▶ _Task goal_:
Give the lines below again exactly, starting with the line that holds "refused (44_operations.md R228). -/" and going on through the line that holds "(storeHit s a d w)".
#####
-- ==== Sys2Proof/Proofs/Encoding.lean ====
section
/-! PROOFS. The number of extension words (spec 30_encoding.md R94): the lengths of the encoder's lists, and that `eaWords`, by
which the machine moves its pc, counts them. -/

namespace Sys2Proof.Machine

@[simp] theorem longWords_length (v : Long) : (longWords v).length = 2 := rfl

/-- A byte immediate takes a whole word, as a word immediate does (R97). -/
theorem immWords_length_eq (sz : Size) (v : Long) : (immWords sz v).length = if sz = .long then 2 else 1 := by
  cases sz with
  | byte | word => rfl
  | long => exact longWords_length v

theorem eaWords_imm (sz : Size) (v : Long) : eaWords sz (.imm v) = if sz = .long then 2 else 1 := by
  cases sz <;> rfl

/-- The machine counts the extension words the encoder writes; only an immediate's number depends on the size. -/
theorem eaWords_eq_ext_length (sz : Size) (ea : Ea) : eaWords sz ea = (ea.ext sz).length := by
  cases ea with
  | dreg | areg | ind | postinc | predec => rfl
  | disp | index | absW | pcDisp | pcIndex => rfl
  | absL l => exact (longWords_length l).symm
  | imm v => exact (eaWords_imm sz v).trans (immWords_length_eq sz v).symm

/-- Settles O3, by the encoder's list of each mode: none, one word, the two words of an address, an immediate by its size. -/
theorem extensionWordCounts : Obligations.ExtensionWordCounts := by
  intro sz n w l
  exact ⟨rfl, rfl, rfl, rfl, rfl,
    rfl, rfl, rfl, rfl, rfl,
    longWords_length l, immWords_length_eq sz l, eaWords_eq_ext_length sz⟩

end Sys2Proof.Machine
end

section
/-! PROOFS. BITREV, BYTEREV and FF1, the bit manipulation instructions on a data register alone (spec 46_bit_manipulation.md R305 to
R307). -/

namespace Sys2Proof.Machine

/-! Flags written back unchanged. -/

theorem Flags.toBits_ofWord (w : Word) : (Flags.ofWord w).toBits = w.extractLsb' 0 5 := by
  refine BitVec.eq_of_getLsbD_eq fun i h => ?_
  simp only [Flags.toBits, Flags.ofWord, BitVec.getLsbD_append, BitVec.getLsbD_ofBool]
  interval_cases i <;> simp

/-- A status word that takes its own flags is unchanged, in its upper eleven bits and its lower five (R27). -/
@[simp] theorem Flags.into_ofWord (w : Word) : (Flags.ofWord w).into w = w := by
  rw [Flags.into, Flags.toBits_ofWord, BitVec.extractLsb'_append_extractLsb'_eq_extractLsb' (by decide)]
  exact BitVec.extractLsb'_eq_self

@[simp] theorem State.setFlags_self (s : State) : s.setFlags s.flags = s := by
  simp [State.setFlags, State.flags]

/-! An operation on one data register, as a whole instruction. -/

/-- An instruction of one word that works on a data register completes, whatever the state: nothing is raised. -/
theorem finish_modifyD (dx : Fin 8) (f : Long → Flags → Long × Flags) (s : State) :
    finish s ((modifyD dx f s).bind fun _ s => advance 1 s) =
      .next (((s.setD dx (f (s.getD dx) s.flags).1).setFlags (f (s.getD dx) s.flags).2).advanced 1) := rfl
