-- ==== Sys2Proof/Machine/Requests.lean ====
section
/-! DEFINITION. The operations LOAD and STORE (44_operations.md): ALLOCATE, the hit and miss paths, and the two meanings. -/

namespace Sys2Proof.Machine

/-- `ALLOCATE(s, t, kind)` without its charge: which install runs, and where (44_operations.md R226). -/
def place (s : State) (i : Nat) (t : Tag) (k : Kind) : Effect :=
  if s.cfg.ways = 1 then replaceSlot s i 0 t k
  else if occupied (s.row i) < s.cfg.ways then installFresh s i t k
  else if s.cfg.evictionPolicy = .lru then replaceSlot s i (victimLru (s.row i)) t k
  else replaceSlot s i (victimFifo (s.row i)) t k

/-- `ALLOCATE(s, t, kind)` (44_operations.md R226): the install, then the charge of `25·blockSize + 1`. -/
def allocate (s : State) (i : Nat) (t : Tag) (k : Kind) : Effect :=
  let e := place s i t k
  { e with cost := e.cost + installCost s.params.cost s.cfg }

/-- Bytes put over a data row from offset `o` on. -/
def putBytes (row : List Byte) (o : Nat) (bs : List Byte) : List Byte :=
  row.take o ++ bs ++ row.drop (o + bs.length)

/-- STORE data into the cache (20_memory.md R80). -/
def State.storeDatum (s : State) (i w o : Nat) : State :=
  if s.params.dataArray then s.updateSlot i w fun sl => { sl with data := putBytes sl.data o s.req.wdata } else s

/-- STORE data to memory, where `WRITE(a)` is emitted (20_memory.md R81). -/
def State.storeThrough (s : State) (a : Address) : State :=
  if s.params.dataArray then s.setMem (Memory.writeBytes s.mem a s.req.wdata) else s

/-- `SLOT[i][w].dirty <- 1` (44_operations.md R228). -/
def State.markDirty (s : State) (i w : Nat) : State := s.updateSlot i w fun sl => { sl with dirty := true }

/-- The hit path of LOAD (44_operations.md R225, R227). -/
def loadHit (s : State) (d : Decoded) (w : Nat) : Effect :=
  { st := s.touch d.index w, slot := some w, victimTag := none, wroteBack := false, cost := loadHitCost s.params.cost,
    events := [] }

/-- The miss path of LOAD (44_operations.md R227). -/
def loadMiss (s : State) (d : Decoded) : Effect := allocate s d.index d.tag .load

/-- The hit path of STORE (44_operations.md R228, R231, R232). -/
def storeHit (s : State) (a : Address) (d : Decoded) (w : Nat) : Effect :=
  let s1 := (s.touch d.index w).storeDatum d.index w d.offset
  if s.cfg.writeThrough then
    { st := s1.storeThrough a, slot := some w, victimTag := none, wroteBack := false,
      cost := storeHitThroughCost s.params.cost, events := [.write a] }
  else
    { st := s1.markDirty d.index w, slot := some w, victimTag := none, wroteBack := false,
      cost := storeHitBackCost s.params.cost, events := [] }

/-- The miss path of STORE with write-allocate (44_operations.md R228, R230). -/
def storeMissAllocate (s : State) (a : Address) (d : Decoded) : Effect :=
  let e := allocate s d.index d.tag .store
  let s1 := e.st.storeDatum d.index (e.slot.getD 0) d.offset
  if s.cfg.writeThrough then { e with st := s1.storeThrough a, events := e.events ++ [.write a] }
  else { e with st := s1 }

/-- The miss path of STORE without write-allocate: "direct write to memory, cache untouched" (44_operations.md R228,
R229). -/
def storeMissDirect (s : State) (a : Address) : Effect :=
  { st := s.storeThrough a, slot := none, victimTag := none, wroteBack := false, cost := storeDirectCost s.params.cost,
    events := [.write a] }

/-- The miss path of STORE (44_operations.md R228). -/
def storeMiss (s : State) (a : Address) (d : Decoded) : Effect :=
  if s.cfg.writeAllocate then storeMissAllocate s a d else storeMissDirect s a

/-- `rdata` of a LOAD (20_memory.md R79): `size` bytes of the row holding the block, from the offset on; nothing without the
data array. -/
def State.readData (s : State) (d : Decoded) (w : Nat) : Option (List Byte) :=
  if s.params.dataArray then some (((s.slot d.index w).data.drop d.offset).take s.req.size) else none

/-- The requests the model gives no meaning to (60_exceptions.md R274): while `cfg_error` is asserted, and in the data
extension one that is no request of 20_memory.md R75 or crosses a block boundary (R76). -/
def requestRefusal (k : Kind) (a : Address) (s : State) : Option Refusal :=
  if s.cfgError.isSome then some .requestWhileCfgError
  else if s.params.dataArray && !s.req.wf k then some .sidebandMalformed
  else if s.params.dataArray && !insideBlock s.cfg a s.req.size then some .crossesBlock
  else none

/-- The effect and the outcome of a LOAD that is not refused (44_operations.md R227). -/
def loadOutcome (a : Address) (s : State) : Host.Outcome State Fault Refusal :=
  let d := decodeAddress s.cfg a
  match lookup (s.row d.index) d.tag with
  | some w =>
    let e := loadHit s d w
    complete .load d true (e.st.readData d w) e
  | none =>
    let e := loadMiss s d
    complete .load d false (e.st.readData d (e.slot.getD 0)) e

/-- The effect and the outcome of a STORE that is not refused (44_operations.md R228). -/
def storeOutcome (a : Address) (s : State) : Host.Outcome State Fault Refusal :=
  let d := decodeAddress s.cfg a
  match lookup (s.row d.index) d.tag with
  | some w => complete .store d true none (storeHit s a d w)
  | none => complete .store d false none (storeMiss s a d)

/-- LOAD (44_operations.md R227). -/
def execLoad (a : Address) (s : State) : Host.Outcome State Fault Refusal :=
  match requestRefusal .load a s with
  | some r => .refused r
  | none => loadOutcome a s

/-- STORE (44_operations.md R228). -/
def execStore (a : Address) (s : State) : Host.Outcome State Fault Refusal :=
  match requestRefusal .store a s with
  | some r => .refused r
  | none => storeOutcome a s

end Sys2Proof.Machine
end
#####
▶ _Exercise answer_:
/-- The effect and the outcome of a STORE that is not refused (44_operations.md R228). -/
def storeOutcome (a : Address) (s : State) : Host.Outcome State Fault Refusal :=
  let d := decodeAddress s.cfg a
  match lookup (s.row d.index) d.tag with
  | some w => complete .store d true none (storeHit s a d w)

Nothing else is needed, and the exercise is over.